-- ==== Sys2Proof/Machine/ScribeControl.lean ====
section
/-! DEFINITION. Control flow, step end, barriers and scalar instructions (R164, R182 to R191). -/

namespace Sys2Proof.Machine

/-! ### Control flow (R182 to R184) -/

def execNop (i : Issue) (s : State) : Host.Outcome State Fault Refusal := issue .nop i s (fun _ t => .done t)

/-- JMP (R182): direct, or indirect modulo 2^14. -/
def execJmp (i : Issue) (s : State) : Host.Outcome State Fault Refusal :=
  issue .jmp i s (fun sc t =>
    .jump t (if fieldFlag i.f 0
      then ((rdG i sc i.f.src1.toNat).toNat % 2 ^ 14 + immBits i.f 0 14) % 2 ^ 14
      else immBits i.f 0 14))

/-- BRP (R182): branches where the tested predicate differs from flags[0]. -/
def execBrp (i : Issue) (s : State) : Host.Outcome State Fault Refusal :=
  issue .brp i s (fun sc t =>
    if sc.arch.p_ i.lcore i.f.src1.toNat != fieldFlag i.f 0 then .jump t (immBits i.f 0 14) else .done t)

/-- LOOP (R183): the body lies wholly inside that of every enclosing loop; a count of 0 skips it, which counts as retiring its last
index. -/
def execLoop (i : Issue) (s : State) : Host.Outcome State Fault Refusal :=
  issue .loop i s (fun sc t =>
    let n := if fieldFlag i.f 0 then (rdG i sc i.f.src1.toNat).toNat % 2 ^ 32 else immBits i.f 16 16
    let len := immBits i.f 0 14
    let last := sc.pc + len
    if sc.nInstr ≤ last ∨ sc.loops.any (fun r => decide (sc.pc + 1 < r.start) || decide (r.last < last)) then .fault fEncoding 0#64
    else if n = 0 then
      let r := loopEnd sc.loops last
      .stays (t.setScribe i.lcore { sc with loops := r.1, pc := r.2 })
    else if 4 ≤ sc.loops.length then .fault fEncoding 0#64
    else
      .stays (t.setScribe i.lcore
        { sc with loops := { start := sc.pc + 1, last := last, left := n } :: sc.loops, pc := sc.pc + 1 }))

/-! ### Check logs and the end of a step (R163, R164, R184, R185) -/

/-- Consumes the check log of array `n` of a logical core; answers its bits of the summary of R164. A failure makes the step
suspect. -/
def consumeLog (l : Nat) (acc : State × Nat) (n : Nat) : State × Nat :=
  let s := acc.1
  let k := arrayKey s l n
  let a := s.array k
  let g := a.log
  let s1 := s.setArray k { a with log := CheckLog.clear }
  let bad := g.fail || g.win
  let check := if g.fail then (if g.chkCol then 3 else 1) else 2
  let s2 := if bad then
      failCheck s1 (s.scribe l).part (mkSuspect s1 l check (.array (k / 32) (k % 32)) .all g.index 0)
    else s1
  (s2, acc.2 + (if bad then 2 ^ n else 0) + if g.unchk then 2 ^ (32 + n) else 0)

/-- Consumes the logs of the arrays whose bit is set. A HOSTED core has none: no array of it evaluates (R156). -/
def consumeLogs (s : State) (l mask : Nat) : State × Nat :=
  if arraysAct s l then
    ((List.range 32).filter (fun n => mask.testBit n)).foldl (consumeLog l) (s, 0)
  else (s, 0)

/-- Arrays of the mask that are occupied (R145, R164). -/
def arraysBusy (s : State) (l mask : Nat) : Bool :=
  arraysAct s l
  && (List.range 32).any (fun n => mask.testBit n && (s.array (arrayKey s l n)).eval.isSome)

/-- ACHK (R164): waits for the named arrays, consumes their logs, writes the summary. -/
def execAchk (i : Issue) (s : State) : Host.Outcome State Fault Refusal :=
  issue .achk i s (fun _ t =>
    let mask := i.f.imm.toNat
    if arraysBusy t i.lcore mask then .wait
    else
      let r := consumeLogs t i.lcore mask
      let sc := r.1.scribe i.lcore
      .done (r.1.setScribe i.lcore { sc with arch := sc.arch.setG i.f.dest.toNat (BitVec.ofNat 64 r.2) }))

/-- A core ends its work in the step (R164, R184, R185): once its transactions have completed and its arrays are free it
consumes the logs of its arrays, records its digest, and is READY for the status point. The digest leaves the core with what it sends and
stages, for the comparisons of R255 and R261 (R207). -/
def endStep (i : Issue) (sc : Scribe) (t : State) (halt : Bool) : Ran :=
  if !sc.txs.isEmpty || !sc.sends.isEmpty || !sc.recvs.isEmpty || !sc.receipts.isEmpty
      || arraysBusy t i.lcore 0xFFFFFFFF then .wait
  else
    let s1 := (consumeLogs t i.lcore 0xFFFFFFFF).1
    let x := s1.scribe i.lcore
    let s2 := s1.setScribe i.lcore (noteOut (leBytes 8 x.digest.toNat)
      { x with mode := if halt then .halted else .ready, loops := [], recorded := some x.digest,
               wstrkAt := some (t.stroke.base + t.stroke.count), arch := { x.arch with halted := halt } })
    .stays (tryBar s2 x.part)

def execWstrk (i : Issue) (s : State) : Host.Outcome State Fault Refusal :=
  issue .wstrk i s (fun sc t => endStep i sc t false)

def execHalt (i : Issue) (s : State) : Host.Outcome State Fault Refusal :=
  issue .halt i s (fun sc t => endStep i sc t true)

/-- BAR (R186): the core arrives, and issues nothing until the barrier releases. -/
def execBar (i : Issue) (s : State) : Host.Outcome State Fault Refusal :=
  issue .bar i s (fun sc t =>
    let s1 := retire t i.lcore
    .stays (tryBar (s1.setScribe i.lcore { s1.scribe i.lcore with atBar := true }) sc.part))

/-- FENCE (R187): waits for the core's own transactions of the kinds named. -/
def execFence (i : Issue) (s : State) : Host.Outcome State Fault Refusal :=
  issue .fence i s (fun sc t =>
    let mem := immBits i.f 0 1 = 1 && sc.txs.any (fun x => x.kind != .mesh)
    let mesh := immBits i.f 1 1 = 1 && (sc.txs.any (fun x => x.kind == .mesh) || !sc.recvs.isEmpty)
    if mem || mesh then .wait else .done t)

/-- MOVSR (R188). -/
def execMovsr (i : Issue) (s : State) : Host.Outcome State Fault Refusal :=
  issue .movsr i s (fun sc t =>
    let x := sc.special.getD (immBits i.f 0 3) 0#32
    .done (t.setScribe i.lcore (noteIn (leBytes 4 x.toNat) { sc with arch := sc.arch.setG i.f.dest.toNat (x.zeroExtend 64) })))

/-! ### Scalar instructions (R189 to R191) -/

def execLi (i : Issue) (s : State) : Host.Outcome State Fault Refusal :=
  archOp .li i s (fun sc =>
    sc.arch.setG i.f.dest.toNat
      (if fieldFlag i.f 0 then i.f.imm ++ (rdG i sc i.f.dest.toNat).extractLsb' 0 32 else i.f.imm.signExtend 64))

/-- ADDI (R189): flags[1:0] select the classes: g from g, a from g, a from a, g from a. -/
def execAddi (i : Issue) (s : State) : Host.Outcome State Fault Refusal :=
  archOp .addi i s (fun sc =>
    let k := (i.f.flags.extractLsb' 0 2).toNat
    let x := if k = 0 ∨ k = 1 then rdG i sc i.f.src1.toNat else rdA i sc i.f.src1.toNat
    let y := x + i.f.imm.signExtend 64
    if k = 0 ∨ k = 3 then sc.arch.setG i.f.dest.toNat y else sc.arch.setA i.f.dest.toNat y)

def execAlu (i : Issue) (s : State) : Host.Outcome State Fault Refusal :=
  archOp .alu i s (fun sc =>
    sc.arch.setG i.f.dest.toNat (aluOp (immBits i.f 0 4) (rdG i sc i.f.src1.toNat) (rdG i sc i.f.src2.toNat)))

def execCmp (i : Issue) (s : State) : Host.Outcome State Fault Refusal :=
  archOp .cmp i s (fun sc =>
    let y := if fieldFlag i.f 0 then (i.f.imm.extractLsb' 8 24).signExtend 64 else rdG i sc i.f.src2.toNat
    sc.arch.setP i.f.dest.toNat (cmpCond (immBits i.f 0 3) (rdG i sc i.f.src1.toNat) y))

def execSel (i : Issue) (s : State) : Host.Outcome State Fault Refusal :=
  archOp .sel i s (fun sc =>
    sc.arch.setG i.f.dest.toNat
      (if sc.arch.p_ i.lcore (immBits i.f 0 3) then rdG i sc i.f.src1.toNat else rdG i sc i.f.src2.toNat))

end Sys2Proof.Machine
end

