-- ==== Sys2Proof/Machine/Strokes.lean ====
section
/-! DEFINITION. The stroke time base, barrier messages and the events of a job at a boundary (R78 to R82, R86, R87, R92, R93, R99, R100,
R132, R258, R318). -/

namespace Sys2Proof.Machine

/-! ### Agreement of stroke numbers (R79) -/

/-- A mismatch raises NUM_ERR; the jobs that `held` names begin no further step. -/
def numError (s : State) (held : Job → Bool) : State :=
  let s1 := { s with stroke := { s.stroke with numErr := true } }
  raise ((s1.parts.map (·.1)).foldl (fun t p => t.updJob p (fun j => if held j then { j with numHold := true } else j)) s1)
    pgStroke 4

/-! ### Reloads (R79, R82) -/

/-- A stroke number taken down before the stroke number went from `o` to `n`, so that what has passed since stays the same. -/
def shiftNumber (o n v : Nat) : Nat := v + n - o

/-- The numbers that the device has taken down follow a reload (DESIGN CHOICE, log entry 99: the manual does not say; ages and windows
count strokes). Orders scheduled for a number keep it (R79). -/
def renumber (s : State) (n : Nat) : State :=
  let f := shiftNumber s.stroke.number n
  let g := s.integ
  let part (x : Part) : Part := { x with
    job := x.job.map (fun j => { j with openStroke := f j.openStroke })
    orders := x.orders.map (fun o => { o with stroke := f o.stroke }) }
  let core (c : PCore) : PCore := { c with
    lastSample := f c.lastSample, lastProof := f c.lastProof, taintOpen := c.taintOpen.map (fun t => (t.1, f t.2)) }
  { s with
    stroke := { s.stroke with number := n }
    parts := Tbl.mapVal (fun _ x => part x) s.parts
    slots := Tbl.mapVal (fun _ x => { x with lastListed := f x.lastListed }) s.slots
    pcores := Tbl.mapVal (fun _ c => core c) s.pcores
    integ := { g with
      history := g.history.map (fun x => (x.1, f x.2)), checks := g.checks.map (fun x => { x with stroke := f x.stroke })
      commits := g.commits.map (fun x => { x with stroke := f x.stroke, mirrored := x.mirrored.map f })
      proof := g.proof.map (fun r => { r with since := f r.since }) } }

/-- An accepted epoch mark: a reload, or the device's own check (R79). `next` says that the mark is the boundary still to come, 1 or 2
periods ahead on the device's count. -/
def epochMark (s : State) (next : Bool) : State :=
  let k := if next then 1 else 0
  if s.stroke.resync then
    let t := renumber { s with stroke := { s.stroke with resync := false } } ((epochNumber s + 2 ^ 64 - k) % 2 ^ 64)
    if next then t else (livePartsOf t).foldl refreshSpecial t
  else if (s.stroke.number + k) % 65536 = 0 then s
  else numError s (fun _ => true)

/-! ### STROKE_SYNC (R78, R79, R82) -/

/-- The device takes a wide pulse as the epoch mark and counts from there. DESIGN CHOICE (log entry 98): R82 lets the held jobs resume at the
first boundary after LOCKED returns and does not say whether the mark's own boundary is that one; here it is. -/
def lockAt (s : State) (events : List (Nat × Nat)) : State :=
  let s0 := renumber s (epochNumber s)
  let x := s0.stroke
  let s1 := { s0 with stroke := { x with
    state := .locked, base := x.base + x.count, count := 0, resync := false, syncOk := true, confirmed := true, missed := 0,
    everLocked := true, holdTicks := 0 } }
  raiseAll (enterStroke s1) events

/-- An accepted pulse at an offset from the local boundary: 0 confirms it, 1 or 2 move the count to it, and one that comes early is
itself the boundary. -/
def acceptPulse (s : State) (offset : Int) : State :=
  let slip (t : State) : State := if offset = 0 then t else
    raise { t with stroke := { t.stroke with slips := sat 16 (t.stroke.slips + 1) } } pgStroke 3
  let s1 := if offset < 0 then enterStroke (newStroke s (s.stroke.periodAct - offset.natAbs))
    else { s with stroke := { s.stroke with base := s.stroke.base + offset.toNat, count := if offset = 0 then s.stroke.count else 0 } }
  slip { s1 with stroke := { s1.stroke with syncOk := true, confirmed := true, missed := 0 } }

def nearPulse (offset : Int) : Bool := decide (-2 ≤ offset) && decide (offset ≤ 2)
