-- ==== Sys2Proof/Machine/TrimTraining.lean ====
section
/-! DEFINITION. Trim adapters: the correction (R68), and their training from captured positions (R60, R67 to R71, R76). -/

namespace Sys2Proof.Machine

/-! ### Fair copy targets (R60, R64, R65) -/

/-- Column scale j of tile t (R275). -/
def Image.scale (im : Image) (t j : Nat) : W32 :=
  BitVec.ofNat 32 (leNat (Mem.readBytes im.bytes (leNat (Mem.readBytes im.bytes 0x48 8) + 2048 * t + 4 * j) 4))

/-- f_j of a tile for a slice in its granted format. -/
def tileFair (im : Image) (sl : W64 × List Int) (t j : Nat) : Int := fcColumn sl.1 (driveOf sl.1 sl.2) (im.code t) j

/-- Output j of a projection by fair copy: one rounding of the exact sum over the row tiles, or tile by tile in route order. -/
def fairOutput (im : Image) (c : Capture) (j : Nat) : W32 :=
  let rows := c.tiles.getD (j / 512) []
  let parts := List.zipWith (fun t (sl : W64 × List Int) => (tileFair im sl t (j % 512), im.scale t (j % 512), hdrEref sl.1 - 7)) rows c.slices
  match parts with
  | [] => 0#32
  | p :: ps =>
    if c.fp32 then
      (ps.map (fun (f, g, k) => scaleF32 f g k)).foldl fAdd (scaleF32 p.1 p.2.1 p.2.2)
    else scaleF32 ((p :: ps).map (fun x => x.1)).sum p.2.1 p.2.2

/-! ### The correction (R68) -/

/-- The sum of a row of A over the slices, as an integer in units of a power of two. -/
def rowSumOf (a : List Int) (slices : List (W64 × List Int)) : Int × Int :=
  let parts := slices.zipIdx.map (fun (sl, q) =>
    let w := fun i => a.getD (512 * q + i) 0
    match driveOf sl.1 sl.2 with
    | .narrow p => (dotFrom w 0 p, hdrEref sl.1 - 3)
    | .broad hi lo => (16 * dotFrom w 0 hi + dotFrom w 0 lo, hdrEref sl.1 + hdrEup sl.1 - 7))
  let e := parts.foldl (fun m x => min m x.2) (match parts with
    | [] => 0
    | x :: _ => x.2)
  ((parts.map (fun x => x.1 * 2 ^ (x.2 - e).toNat)).sum, e)

/-- u, and its dynamic B4 block: mantissas and header. -/
def trimU (v : TrimVer) (slices : List (W64 × List Int)) : List W32 :=
  (List.range v.rank).map (fun k =>
    let r := rowSumOf ((v.a.drop (k * v.nIn)).take v.nIn) slices
    scaleF32 r.1 (v.alpha.getD k 0#32) r.2)
def quantU (u : List W32) : List Int × W64 :=
  qb4 ((u ++ List.replicate (32 - u.length) 0#32).map Src.of32) none 0xFFFFFFFF#32

/-- y_corr. -/
def trimCorrected (v : TrimVer) (slices : List (W64 × List Int)) (y : List W32) : List W32 :=
  if v.rank = 0 then y
  else
    let q := quantU (trimU v slices)
    let p := drives q.2 q.1
    y.zipIdx.map (fun (x, j) =>
      fAdd x (scaleF32 (dotFrom (fun k => if k < v.rank then v.b.getD (j * v.rank + k) 0 else 0) 0 p) (v.beta.getD j 0#32)
        (hdrEref q.2 - 3)))

/-! ### Gradients (R69) -/

/-- deq of the elements of a B4 block and of B8 slices: exact, and in fp32. -/
def deq4 (q : List Int × W64) : List W32 :=
  q.1.zipIdx.map (fun (m, i) => rneInt m (hdrEref q.2 - hdrDoff q.2 (i / 32)))
def deq8 (q : List Int × W64) : List W32 :=
  q.1.zipIdx.map (fun (m, i) => rneInt m (hdrEref q.2 + hdrEup q.2 - 4 - hdrDoff q.2 (i / 32)))

/-- qb8 of a vector, dynamic, slice by slice, with e_ref from a dynamic qb4 of the slice. -/
def quantB8 (xs : List W32) : List W32 :=
  ((List.range ((xs.length + 511) / 512)).flatMap (fun n =>
    let sl := ((xs.drop (512 * n)).take 512).map Src.of32
    deq8 (qb8 sl (hdrEref (qb4 sl none 0xFFFFFFFF#32).2)))).take xs.length

/-- One position's part of the gradients of A and B. -/
def gradStep (v : TrimVer) (m : TrimMasters) (g : List W32 × List W32) (c : TrimCapt) : List W32 × List W32 :=
  let uq := deq4 (quantU (trimU v c.slices))
  let e := List.zipWith fSub (trimCorrected v c.slices c.y) c.target
  let eq := quantB8 e
  let gb := g.2.zipIdx.map (fun (x, n) => fAdd x (fMul (eq.getD (n / v.rank) 0#32) (uq.getD (n % v.rank) 0#32)))
  let vs := (List.range v.rank).map (fun k =>
    (List.range v.nOut).foldl (fun acc j => fAdd acc (fMul (m.b.getD (j * v.rank + k) 0#32) (eq.getD j 0#32))) 0#32)
  let vq := quantB8 vs
  let ga := g.1.zipIdx.map (fun (x, n) => fAdd x (fMul (vq.getD (n / v.nIn) 0#32) (c.x.getD (n % v.nIn) 0#32)))
  (ga, gb)

/-- A master element after the batch: less eta times its gradient over 56. -/
def descend (eta : W32) (w g : W32) : W32 := fSub w (fDiv (fMul eta g) (intToF32 56))

/-- int4 of one row, with its scale: the greatest magnitude over 7, nearest, ties to even as in R55. -/
def int4Row (ctr : Nat) (row : List W32) : List Int × W32 :=
  let top := row.foldl (fun m x => fMax m (fAbs x)) 0#32
  let scale := fDiv top (intToF32 7)
  if row.all fIsFinite then
    (row.map (fun x => match fval x, fval scale with
      | .fin neg m e, .fin _ m2 e2 =>
        if m2 = 0 then 0
        else
          let d := e - e2
          clampInt (if 0 ≤ d then roundHalfEven (sint neg m * 2 ^ d.toNat) m2 else roundHalfEven (sint neg m) (m2 * 2 ^ (-d).toNat)) (-7) 7
      | _, _ => 0), scale)
  else (row.zipIdx.map (fun (_, i) => clampInt (Config.trimElem (ctr + i)) (-8) 7), scale)

def rowsOf (n : Nat) (xs : List W32) (rows : Nat) : List (List W32) := (List.range rows).map (fun k => (xs.drop (k * n)).take n)

/-- The working copies that masters give. -/
def versionOf (ctr : Nat) (pr : Proj) (m : TrimMasters) : TrimVer :=
  let ra := (rowsOf pr.nIn m.a m.rank).map (int4Row ctr)
  let rb := (rowsOf m.rank m.b pr.nOut).map (int4Row ctr)
  { rank := m.rank, nIn := pr.nIn, nOut := pr.nOut, a := ra.flatMap (·.1), alpha := ra.map (·.2), b := rb.flatMap (·.1),
    beta := rb.map (·.2) }

/-! ### The held-out comparison (R69) -/

/-- The exact square of an fp32 value in units of 2^-298; none of a NaN or an infinity. -/
def squareOf (x : W32) : Option Nat := match fval x with
  | .fin _ m e => some ((m * 2 ^ (e + 149).toNat) ^ 2)
  | _ => none

def sumSquares : List W32 → Option Nat
  | [] => some 0
  | x :: xs => match squareOf x, sumSquares xs with
    | some a, some b => some (a + b)
    | _, _ => none

/-- Squared error of a version over positions: they are as many for both versions, so the sums compare as the means do. -/
def heldError (v : TrimVer) (cs : List TrimCapt) : Option Nat :=
  sumSquares (cs.flatMap (fun c => List.zipWith fSub (trimCorrected v c.slices c.y) c.target))

/-! ### TRIM_ADAPTER_TRAINING -/

/-- A captured position joins the batch, with its fair copy target; up to 64 (R69, R71). -/
def captureTrim (s : State) (p k : Nat) (pr : Proj) (c : Capture) : State :=
  let t := s.trim p k
  match (s.part p).curImage with
  | none => s
  | some im =>
    if 64 ≤ t.captures.length ∨ c.x.length ≠ pr.nIn ∨ c.y.length ≠ pr.nOut then s
    else match poolPlace s (s.part p) (4 * (pr.nIn + pr.nOut)) with
      | none => s
      | some (off, s1) =>
        let z : TrimCapt := { x := c.x, slices := c.slices, y := c.y, target := (List.range pr.nOut).map (fairOutput im c), offset := off }
        s1.setTrim p k { t with captures := t.captures ++ [z], tiles := (t.tiles ++ c.tiles.flatten).dedup }

/-- A version is rejected, and its batch is gone (R69, R71, R76). -/
def rejectTrim (s : State) (p k : Nat) : State :=
  let t := s.trim p k
  s.setTrim p k { t with last := 2, rejected := sat 8 (t.rejected + 1), captures := [] }

/-- A version is accepted and placed; it takes effect at the next boundary (R70). -/
def acceptTrim (s : State) (p k : Nat) (v : TrimVer) (m : TrimMasters) : State :=
  match poolPlace s (s.part p) v.length with
  | none => rejectTrim s p k
  | some (off, s1) =>
    let t := s1.trim p k
    raise (s1.setTrim p k { t with
      last := 1, active := true, accepted := sat 8 (t.accepted + 1), pending := some (off, v), masters := some m, captures := [] })
      pgCal 3

/-- The masters that training goes on from: those of the rank, or fresh ones where there are none (log entry 31). -/
def mastersFor (s : State) (p k rank : Nat) (pr : Proj) : Option (TrimMasters × State) :=
  let t := s.trim p k
  match t.masters.filter (fun m => m.rank == rank) with
  | some m => some (m, s)
  | none =>
    match poolPlace s (s.part p) (4 * rank * (pr.nIn + pr.nOut)) with
    | none => none
    | some (off, s1) =>
      let v := Config.trimInit s1.freeCtr
      some ({ rank := rank, a := (List.range (rank * pr.nIn)).map v
              b := (List.range (pr.nOut * rank)).map (fun i => v (rank * pr.nIn + i)), offset := off }, s1.nextFree)

/-- A batch is trained and judged: the new version is accepted if its error on the held-out positions does not exceed that of the version
in service, or of the uncorrected output while there is none; an error that is not finite leaves it open. -/
def trainTrim (s : State) (p k rank : Nat) (pr : Proj) (eta : W32) (held : List Nat) : State :=
  match mastersFor s p k rank pr with
  | none => rejectTrim s p k
  | some (m, s1) =>
    let t := s1.trim p k
    let out := held.filterMap (fun i => t.captures[i]?)
    let fit := (t.captures.zipIdx.filter (fun (_, i) => !held.contains i)).map (·.1)
    let v := versionOf s1.freeCtr pr m
    let g := fit.foldl (gradStep v m) (m.a.map (fun _ => 0#32), m.b.map (fun _ => 0#32))
    let m1 : TrimMasters := { m with a := List.zipWith (descend eta) m.a g.1, b := List.zipWith (descend eta) m.b g.2 }
    let v1 := versionOf (s1.freeCtr + 65536) pr m1
    let ok := match heldError v1 out, heldError t.version out with
      | some a, some b => decide (a ≤ b)
      | _, _ => s1.freeNat 2 == 1
    if ok then acceptTrim s1.nextFree p k v1 m1 else rejectTrim s1.nextFree p k

/-- TRIM_ADAPTER_TRAINING (R69, R71) for projection `proj` of the plan's table: a position is captured, or the batch is trained, with 8 of
its positions held out, at a rank and a step size of the device's choice (log entry 31). -/
def execTrimAdapterTraining (part proj rank : Nat) (w : TrimWork) (s : State) : Host.Outcome State Fault Refusal :=
  let t := s.trim part proj
  match (planProjs (s.part part))[proj]? with
  | none => .next s
  | some pr =>
    if !t.en then .next s
    else match w with
      | .capture c => .next (captureTrim s part proj pr c)
      | .train eta held =>
        if rank == 0 || decide (min 16 t.rankMax < rank) || held.length != 8 || !decide held.Nodup
            || !held.all (fun i => decide (i < t.captures.length)) then .next s
        else .next (trainTrim s part proj rank pr eta held)

end Sys2Proof.Machine
end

----------------

Directions for this task |
Print the records above verbatim from their first line to the line containing "modulo 2^14. -/", both included, and stop there.

Answer |
-- ==== Sys2Proof/Machine/ScribeControl.lean ====
section
/-! DEFINITION. Control flow, step end, barriers and scalar instructions (R164, R182 to R191). -/

namespace Sys2Proof.Machine

/-! ### Control flow (R182 to R184) -/

def execNop (i : Issue) (s : State) : Host.Outcome State Fault Refusal := issue .nop i s (fun _ t => .done t)

/-- JMP (R182): direct, or indirect modulo 2^14. -/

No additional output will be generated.